Exercise prompt
Taking each line of the material in turn, count those with the string "then" and answer with the count alone.

Records

/-- The result is the membership in force: after an atomic command its own, under the staged flag still the standing bank's (R423). -/
def cmdZoneSet : Cmd := {
  opcode := 0x0704, scope := .device, bank := true
  check := fun c _ => need (onlyBytes c [(0, 1), (2, 8)] && decide (u8 c.params 0 < 8) && fld c.params 3 2 6 == 0 &&
    fld c.params 8 6 2 == 0 && fld c.params 9 1 7 == 0 && (decide (u8 c.params 0 < 6) || zeros c.params 2 7))
  act := directAct stageZone (fun c _ s => fit 2 [] ++ zoneBytes (u8 c.params 0) s.bank) (fun _ _ _ s => s)
  stage := stageZone
  staged := fun c _ s _ b => fit 2 [] ++ zoneBytes (u8 c.params 0) (if c.atomic then b else s.bank)
  read := some (fun c _ s =>
    if u8 c.params 0 < 8 then some (fit 48 (le 1 (u8 c.params 0) ++ le 1 0 ++ zoneBytes (u8 c.params 0) s.bank)) else none) }

/-- 0704h ZONE_SET. -/
def execZoneSet (c : Call) (s : State) : Result := .next (serve cmdZoneSet c s)

end Sys2Proof.Machine
end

Response
2